Я чуть не проехала остановку, но в последний момент спохватилась. Район, в котором живет Владик Богданов, – это район унылых, барачного вида пятиэтажек. Построены они вроде уже лет десять назад, но вокруг до сих пор все не прибрано. Кое-где, среди голых площадок, качели, песочницы и деревянные домики. Два-три ребенка на ветру, на юру. Наверно, когда-то, в глазах Веденеева, весь город был вот таким: неуютным, пустым, продуваемым, страшным… Добежав до подъезда Богданова, я поднялась быстро на третий этаж, увидела четкое «сорок шесть» на одной из квартир, позвонила. Подождала – нет ответа. Нажала снова: длинный – короткий – два длинных – прерывистый – длинный. И тут дверь у меня за спиной распахнулась. «Что ж это вы хулиганите? – крикнула тетка с шумовкой в руках. – Слышит, что дома нет, а трезвонит. Я думала, мелкота со двора набежала, а это вон кто! Ведь взрослые люди!» Она захлопнула дверь. «Слышимость в этих пятиэтажках роскошная», – буркнула я и попыталась язвительно улыбнуться, но не сумела: улыбка скривилась. Так. И что же мне делать? Ждать, когда Владька вернется из поликлиники? А кто сказал, что он сразу вернется? Укатит, скорее всего, на весь вечер. Я постояла в раздумье, потом пошла медленно вниз. Две копейки у меня оставались, и я решила позвонить Севе. С трудом найдя автомат, я аккуратно набрала номер. В трубке пищало. «Алло, – закричала я что было силы, – будьте добры, попросите Кирсанова!» Но в ответ зашипело, защелкало – связь прервалась. Выйдя из будки, я пошла в сторону остановки, потом вдруг повернулась, бегом добежала до дома Богданова и, взлетев вверх, вжала палец в знакомую кнопку: «Не боюсь теток с шумовками, пусть обругают. Что делать? Не возвращаться же мне без Владькиных чертежей!» Я долго звонила. Никто не вышел. Этажом выше плакал ребенок. Где-то бубнило радио, и, потеряв надежду, я стала неторопливо спускаться по лестнице.

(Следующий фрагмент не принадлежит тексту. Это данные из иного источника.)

theorem execSwapRequest_leaves {P : Nat} {s₀ s : State} (hP : P &&& 142606336 = 142606336) (h : Leaves P s₀ s) (c : Fin 32) (v : Word) :
    OutLeaves P s₀ (execSwapRequest c v s) := by
  unfold execSwapRequest
  repeat' first
    | with_reducible assumption | with_reducible exact cov_trans hP (by decide) | with_reducible apply OutLeaves.next
    | with_reducible apply State.incSat_leaves | with_reducible apply State.raise_leaves
    | with_reducible apply State.setSc_leaves (part_trans hP (by decide)) | with_reducible apply OutLeaves.ite | split
    | with_reducible intro _ | dsimp only

theorem State.poolPut_leaves {P : Nat} {s₀ s : State} (hP : P &&& 8388608 = 8388608) (h : Leaves P s₀ s) (e v : Nat) :
    Leaves P s₀ (State.poolPut s e v) := by
  unfold State.poolPut
  repeat' first
    | with_reducible assumption | with_reducible exact cov_trans hP (by decide)
    | with_reducible apply State.put_leaves | dsimp only
    | with_reducible apply Leaves.set_lauter (part_trans hP (by decide))

theorem execPoolAccess_leaves {P : Nat} {s₀ s : State} (hP : P &&& 36918689892 = 36918689892) (h : Leaves P s₀ s) (core : Fin 4) (write : Option Word) :
    OutLeaves P s₀ (execPoolAccess core write s) := by
  unfold execPoolAccess
  repeat' first
    | with_reducible assumption | with_reducible exact cov_trans hP (by decide) | with_reducible apply OutLeaves.next
    | with_reducible apply Run.write_leaves (part_trans hP (by decide))
    | with_reducible apply State.poolPut_leaves (part_trans hP (by decide)) | with_reducible apply State.put_leaves
    | with_reducible apply State.raise_leaves | with_reducible apply State.wr_leaves
    | with_reducible apply OutLeaves.ite | with_reducible apply Leaves.ite | split | with_reducible intro _
    | dsimp only | with_reducible apply Leaves.set_readData (part_trans hP (by decide))

theorem State.takeInputs_leaves {P : Nat} {s₀ s : State} (hP : P &&& 34502344704 = 34502344704) (h : Leaves P s₀ s) (c : Nat) (xs : List ScSample) :
    Leaves P s₀ (State.takeInputs s c xs) := by
  unfold State.takeInputs
  repeat' first
    | with_reducible assumption | with_reducible exact cov_trans hP (by decide)
    | with_reducible apply State.count_leaves (part_trans hP (by decide)) | with_reducible apply State.incSat_leaves
    | with_reducible apply State.raise_leaves | with_reducible apply State.setSc_leaves (part_trans hP (by decide))
    | with_reducible apply Leaves.ite | with_reducible apply Leaves.foldl | split | with_reducible intro _
    | dsimp only

theorem State.rateCheck_leaves {P : Nat} {s₀ s : State} (hP : P &&& 103213439488 = 103213439488) (h : Leaves P s₀ s) (c : Nat) (rate : Rat) :
    Leaves P s₀ (State.rateCheck s c rate) := by
  unfold State.rateCheck
  repeat' first
    | with_reducible assumption | with_reducible exact cov_trans hP (by decide)
    | with_reducible apply State.event_leaves (part_trans hP (by decide)) | with_reducible apply State.raise_leaves
    | with_reducible apply State.wr_leaves | with_reducible apply Leaves.ite | split | with_reducible intro _
    | dsimp only

theorem State.startPending_leaves {P : Nat} {s₀ s : State} (hP : P &&& 142606336 = 142606336) (h : Leaves P s₀ s) (c : Nat) :
    Leaves P s₀ (State.startPending s c) := by
  unfold State.startPending
  repeat' first
    | with_reducible assumption | with_reducible exact cov_trans hP (by decide)
    | with_reducible apply State.raise_leaves | with_reducible apply State.setSc_leaves (part_trans hP (by decide))
    | with_reducible apply State.wr_leaves | split | with_reducible intro _ | dsimp only

theorem State.combOutput_leaves {P : Nat} {s₀ s : State} (hP : P &&& 8388608 = 8388608) (h : Leaves P s₀ s) (c : Nat) :
    Leaves P s₀ (State.combOutput s c).1 := by
  unfold State.combOutput
  repeat' first
    | with_reducible assumption | with_reducible apply State.setSc_leaves (part_trans hP (by decide))
    | with_reducible intro _ | dsimp only

theorem State.stepFade_leaves {P : Nat} {s₀ s : State} (hP : P &&& 142606336 = 142606336) (h : Leaves P s₀ s) (c : Nat) :
    Leaves P s₀ (State.stepFade s c) := by
  unfold State.stepFade
  repeat' first
    | with_reducible assumption | with_reducible exact cov_trans hP (by decide)
    | with_reducible apply State.fadeDone_leaves (part_trans hP (by decide)) | with_reducible apply State.raise_leaves
    | with_reducible apply State.setSc_leaves (part_trans hP (by decide)) | with_reducible apply Leaves.ite | split
    | with_reducible intro _ | dsimp only

theorem State.settle_leaves {P : Nat} {s₀ s : State} (hP : P &&& 142606336 = 142606336) (h : Leaves P s₀ s) (c tDef : Nat) :
    Leaves P s₀ (State.settle s c tDef) := by
  unfold State.settle
  repeat' first
    | with_reducible assumption | with_reducible exact cov_trans hP (by decide)
    | with_reducible apply State.raise_leaves | with_reducible apply State.setSc_leaves (part_trans hP (by decide))
    | with_reducible apply State.wr_leaves | with_reducible intro _ | dsimp only

theorem State.scRing_leaves {P : Nat} {s₀ s : State} (hP : P &&& 134217764 = 134217764) (h : Leaves P s₀ s) (c : Nat) (v index : Int) (ts flags : Nat) :
    Leaves P s₀ (State.scRing s c v index ts flags) := by
  unfold State.scRing
  repeat' first
    | with_reducible assumption | with_reducible exact cov_trans hP (by decide)
    | with_reducible apply State.gristPut_leaves (part_trans hP (by decide)) | with_reducible apply State.wr_leaves
    | dsimp only

theorem State.scPublish_leaves {P : Nat} {s₀ s : State} (hP : P &&& 653246233132 = 653246233132) (h : Leaves P s₀ s) (c tDef : Nat) (bad : Bool) :
    Leaves P s₀ (State.scPublish s c tDef bad) := by
  unfold State.scPublish
  repeat' first
    | with_reducible assumption | with_reducible exact cov_trans hP (by decide)
    | with_reducible apply State.combOutput_leaves (part_trans hP (by decide))
    | with_reducible apply State.compare_leaves (part_trans hP (by decide))
    | with_reducible apply State.count_leaves (part_trans hP (by decide))
    | with_reducible apply State.ltCount_leaves (part_trans hP (by decide))
    | with_reducible apply State.rateCheck_leaves (part_trans hP (by decide))
    | with_reducible apply State.scRing_leaves (part_trans hP (by decide))
    | with_reducible apply State.scValid_leaves (part_trans hP (by decide))
    | with_reducible apply State.setSc_leaves (part_trans hP (by decide))
    | with_reducible apply State.setWord_leaves (part_trans hP (by decide))
    | with_reducible apply State.settle_leaves (part_trans hP (by decide))
    | with_reducible apply State.startPending_leaves (part_trans hP (by decide))
    | with_reducible apply State.stepFade_leaves (part_trans hP (by decide))
    | with_reducible apply State.triggerKind_leaves (part_trans hP (by decide))
    | with_reducible apply State.wrS_leaves | with_reducible apply Leaves.ite | with_reducible apply Leaves.foldl
    | with_reducible apply Leaves.of_fst ‹_› | split | with_reducible intro _ | dsimp only

theorem State.ltDatapathFault_leaves {P : Nat} {s₀ s : State} (hP : P &&& 103481883144 = 103481883144) (h : Leaves P s₀ s) :
    Leaves P s₀ (State.ltDatapathFault s) := by
  unfold State.ltDatapathFault
  repeat' first
    | with_reducible assumption | with_reducible exact cov_trans hP (by decide)
    | with_reducible apply State.alarm_leaves (part_trans hP (by decide))
    | with_reducible apply State.ltCount_leaves (part_trans hP (by decide)) | with_reducible apply State.raise_leaves
    | with_reducible apply State.scValid_leaves (part_trans hP (by decide)) | with_reducible apply State.wr_leaves
    | with_reducible apply Leaves.ite | with_reducible apply Leaves.foldl | split | with_reducible intro _
    | dsimp only

theorem State.scRetire_leaves {P : Nat} {s₀ s : State} (hP : P &&& 402653184 = 402653184) (h : Leaves P s₀ s) (c : Nat) :
    Leaves P s₀ (State.scRetire s c) := by
  unfold State.scRetire
  repeat' first
    | with_reducible assumption | with_reducible exact cov_trans hP (by decide)
    | with_reducible apply State.ltCount_leaves (part_trans hP (by decide)) | with_reducible apply State.raise_leaves
    | with_reducible apply State.scValid_leaves (part_trans hP (by decide)) | with_reducible apply State.wr_leaves

theorem execLauterOutput_leaves {P : Nat} {s₀ s : State} (hP : P &&& 653246233132 = 653246233132) (h : Leaves P s₀ s) (c : Fin 32) (xs : List ScSample) (tDef : Nat) (failures : Fin 4) :
    OutLeaves P s₀ (execLauterOutput c xs tDef failures s) := by
  unfold execLauterOutput
  repeat' first
    | with_reducible assumption | with_reducible apply OutLeaves.next
    | with_reducible apply State.ltDatapathFault_leaves (part_trans hP (by decide))
    | with_reducible apply State.retireUnit_leaves (part_trans hP (by decide))
    | with_reducible apply State.scPublish_leaves (part_trans hP (by decide))
    | with_reducible apply State.scRetire_leaves (part_trans hP (by decide))
    | with_reducible apply State.takeInputs_leaves (part_trans hP (by decide))
    | with_reducible apply State.unitTransient_leaves (part_trans hP (by decide)) | with_reducible apply OutLeaves.ite
    | with_reducible apply Leaves.foldl | with_reducible apply Leaves.foldl_fst
    | with_reducible apply Leaves.foldl_snd | with_reducible apply Leaves.of_fst ‹_› | split | with_reducible intro _
    | dsimp only

theorem State.ltRecheck_leaves {P : Nat} {s₀ s : State} (hP : P &&& 103213447688 = 103213447688) (h : Leaves P s₀ s) :
    Leaves P s₀ (State.ltRecheck s) := by
  unfold State.ltRecheck
  repeat' first
    | with_reducible assumption | with_reducible exact cov_trans hP (by decide)
    | with_reducible apply State.alarm_leaves (part_trans hP (by decide))
    | with_reducible apply State.ltCount_leaves (part_trans hP (by decide)) | with_reducible apply State.raise_leaves
    | with_reducible apply State.wr_leaves | with_reducible apply Leaves.ite | split | with_reducible intro _
    | dsimp only

theorem execLtRecheck_leaves {P : Nat} {s₀ s : State} (hP : P &&& 103213447688 = 103213447688) (h : Leaves P s₀ s) :
    OutLeaves P s₀ (execLtRecheck s) := by
  unfold execLtRecheck
  repeat' first
    | with_reducible assumption | with_reducible apply OutLeaves.next
    | with_reducible apply State.ltRecheck_leaves (part_trans hP (by decide)) | with_reducible intro _

theorem State.scStart_leaves {P : Nat} {s₀ s : State} (hP : P &&& 411041792 = 411041792) (h : Leaves P s₀ s) (c : Nat) :
    Leaves P s₀ (State.scStart s c) := by
  unfold State.scStart
  repeat' first
    | with_reducible assumption | with_reducible exact cov_trans hP (by decide)
    | with_reducible apply State.cmpClear_leaves (part_trans hP (by decide))
    | with_reducible apply State.ltCount_leaves (part_trans hP (by decide))
    | with_reducible apply State.scValid_leaves (part_trans hP (by decide))
    | with_reducible apply State.setSc_leaves (part_trans hP (by decide)) | with_reducible apply State.wr_leaves
    | with_reducible apply State.wrS_leaves | with_reducible apply Leaves.foldl | with_reducible intro _ | dsimp only

theorem State.scTryStart_leaves {P : Nat} {s₀ s : State} (hP : P &&& 411042048 = 411042048) (h : Leaves P s₀ s) (c : Nat) :
    Leaves P s₀ (State.scTryStart s c) := by
  unfold State.scTryStart
  repeat' first
    | with_reducible assumption | with_reducible exact cov_trans hP (by decide)
    | with_reducible apply State.answer_leaves (part_trans hP (by decide))
    | with_reducible apply State.ltCount_leaves (part_trans hP (by decide))
    | with_reducible apply State.scStart_leaves (part_trans hP (by decide)) | with_reducible apply State.wr_leaves
    | with_reducible apply Leaves.ite | split | with_reducible intro _ | dsimp only

theorem State.scStop_leaves {P : Nat} {s₀ s : State} (hP : P &&& 411041792 = 411041792) (h : Leaves P s₀ s) (c : Nat) :
    Leaves P s₀ (State.scStop s c) := by
  unfold State.scStop
  repeat' first
    | with_reducible assumption | with_reducible exact cov_trans hP (by decide)
    | with_reducible apply State.ltCount_leaves (part_trans hP (by decide))
    | with_reducible apply State.scValid_leaves (part_trans hP (by decide))
    | with_reducible apply State.setSc_leaves (part_trans hP (by decide)) | with_reducible apply State.wr_leaves
    | with_reducible intro _ | dsimp only

theorem execLtChannelEnable_leaves {P : Nat} {s₀ s : State} (hP : P &&& 411042048 = 411042048) (h : Leaves P s₀ s) (c : Fin 32) (on : Bool) :
    OutLeaves P s₀ (execLtChannelEnable c on s) := by
  unfold execLtChannelEnable
  repeat' first
    | with_reducible assumption | with_reducible exact cov_trans hP (by decide) | with_reducible apply OutLeaves.next
    | with_reducible apply State.answer_leaves (part_trans hP (by decide))
    | with_reducible apply State.scStop_leaves (part_trans hP (by decide))
    | with_reducible apply State.scTryStart_leaves (part_trans hP (by decide)) | with_reducible apply State.wr_leaves
    | with_reducible apply OutLeaves.ite | with_reducible apply Leaves.ite | split | with_reducible intro _
    | dsimp only

theorem State.scTestStart_leaves {P : Nat} {s₀ s : State} (hP : P &&& 411043840 = 411043840) (h : Leaves P s₀ s) (c : Nat) :
    Leaves P s₀ (State.scTestStart s c) := by
  unfold State.scTestStart
  repeat' first
    | with_reducible assumption | with_reducible exact cov_trans hP (by decide)
    | with_reducible apply State.scStop_leaves (part_trans hP (by decide))
    | with_reducible apply State.scValid_leaves (part_trans hP (by decide))
    | with_reducible apply State.unitTesting_leaves (part_trans hP (by decide)) | with_reducible apply State.wr_leaves
    | with_reducible apply Leaves.ite | split | with_reducible intro _ | dsimp only

theorem execLtServiceTest_leaves {P : Nat} {s₀ s : State} (hP : P &&& 411044096 = 411044096) (h : Leaves P s₀ s) (c : Fin 32) :
    OutLeaves P s₀ (execLtServiceTest c s) := by
  unfold execLtServiceTest
  repeat' first
    | with_reducible assumption | with_reducible apply OutLeaves.next
    | with_reducible apply State.answer_leaves (part_trans hP (by decide))
    | with_reducible apply State.scTestStart_leaves (part_trans hP (by decide)) | with_reducible apply OutLeaves.ite
    | split | with_reducible intro _

theorem execLtSelfTestDone_leaves {P : Nat} {s₀ s : State} (hP : P &&& 103481883144 = 103481883144) (h : Leaves P s₀ s) (c : Fin 32) (pass : Bool) :
    OutLeaves P s₀ (execLtSelfTestDone c pass s) := by
  unfold execLtSelfTestDone
  repeat' first
    | with_reducible assumption | with_reducible exact cov_trans hP (by decide) | with_reducible apply OutLeaves.next
    | with_reducible apply State.raise_leaves | with_reducible apply State.scRetire_leaves (part_trans hP (by decide))
    | with_reducible apply State.unitTested_leaves (part_trans hP (by decide)) | with_reducible apply State.wr_leaves
    | with_reducible apply OutLeaves.ite | split | with_reducible intro _ | dsimp only

theorem State.scReturn_leaves {P : Nat} {s₀ s : State} (hP : P &&& 69130521344 = 69130521344) (h : Leaves P s₀ s) (c : Nat) :
    Leaves P s₀ (State.scReturn s c) := by
  unfold State.scReturn
  repeat' first
    | with_reducible assumption | with_reducible apply State.answer_leaves (part_trans hP (by decide))
    | with_reducible apply State.scStop_leaves (part_trans hP (by decide))
    | with_reducible apply State.scTryStart_leaves (part_trans hP (by decide))
    | with_reducible apply State.unitReturned_leaves (part_trans hP (by decide)) | with_reducible apply Leaves.ite
    | split | with_reducible intro _ | dsimp only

На часах было без пяти пять. Я поняла, что в автобус не сяду. Контролер, шум, скандал. Закон подлости бдит, и вероятие, что меня уличат в безбилетном проезде, – огромно. Если идти пешком, путь займет часа два. Попросить у кого-нибудь пятачок?.. Девицу в куртке и с сумкой через плечо я все-таки пропустила, двух девочек лет по тринадцать я не решилась остановить и тут же дала себе слово: больше не пропускать никого. Высокий старик шел навстречу. Неторопливо, спокойно. «Простите, вы не могли бы… шептала я, репетируя. – Простите, так получилось…» Я быстро шагнула к нему – и онемела. Передо мной был Веденеев, вставший с кресла старик-Веденеев. Секунду мы простояли друг против друга. Потом, прошептав, вероятно беззвучно, «простите», я пошла дальше и уже спиной видела, как он улыбался одним углом рта и высоко поднял правую бровь. Остановиться? Догнать его? Заговорить? Но даже если я просто поверну голову, я все испорчу. Миф об Орфее и Эвридике. Ну нет уж, я этой страшной ошибки не повторю. Живой Веденеев! Какая огромная радость. Жалко, что этой радостью я ни с кем не могу поделиться. Никто не поймет, почему теперь ближе Роман, «сверкавший где-то вдали стоглавым собором, манивший к себе и звавший еще с тех пор, как впервые он вдруг случайно увидел его за Невой, и улыбнулся, вздохнул, отвернулся, но все не мог забыть, и, решившись (ах, Юнна, Юнна), бросился наугад и вслепую искать…»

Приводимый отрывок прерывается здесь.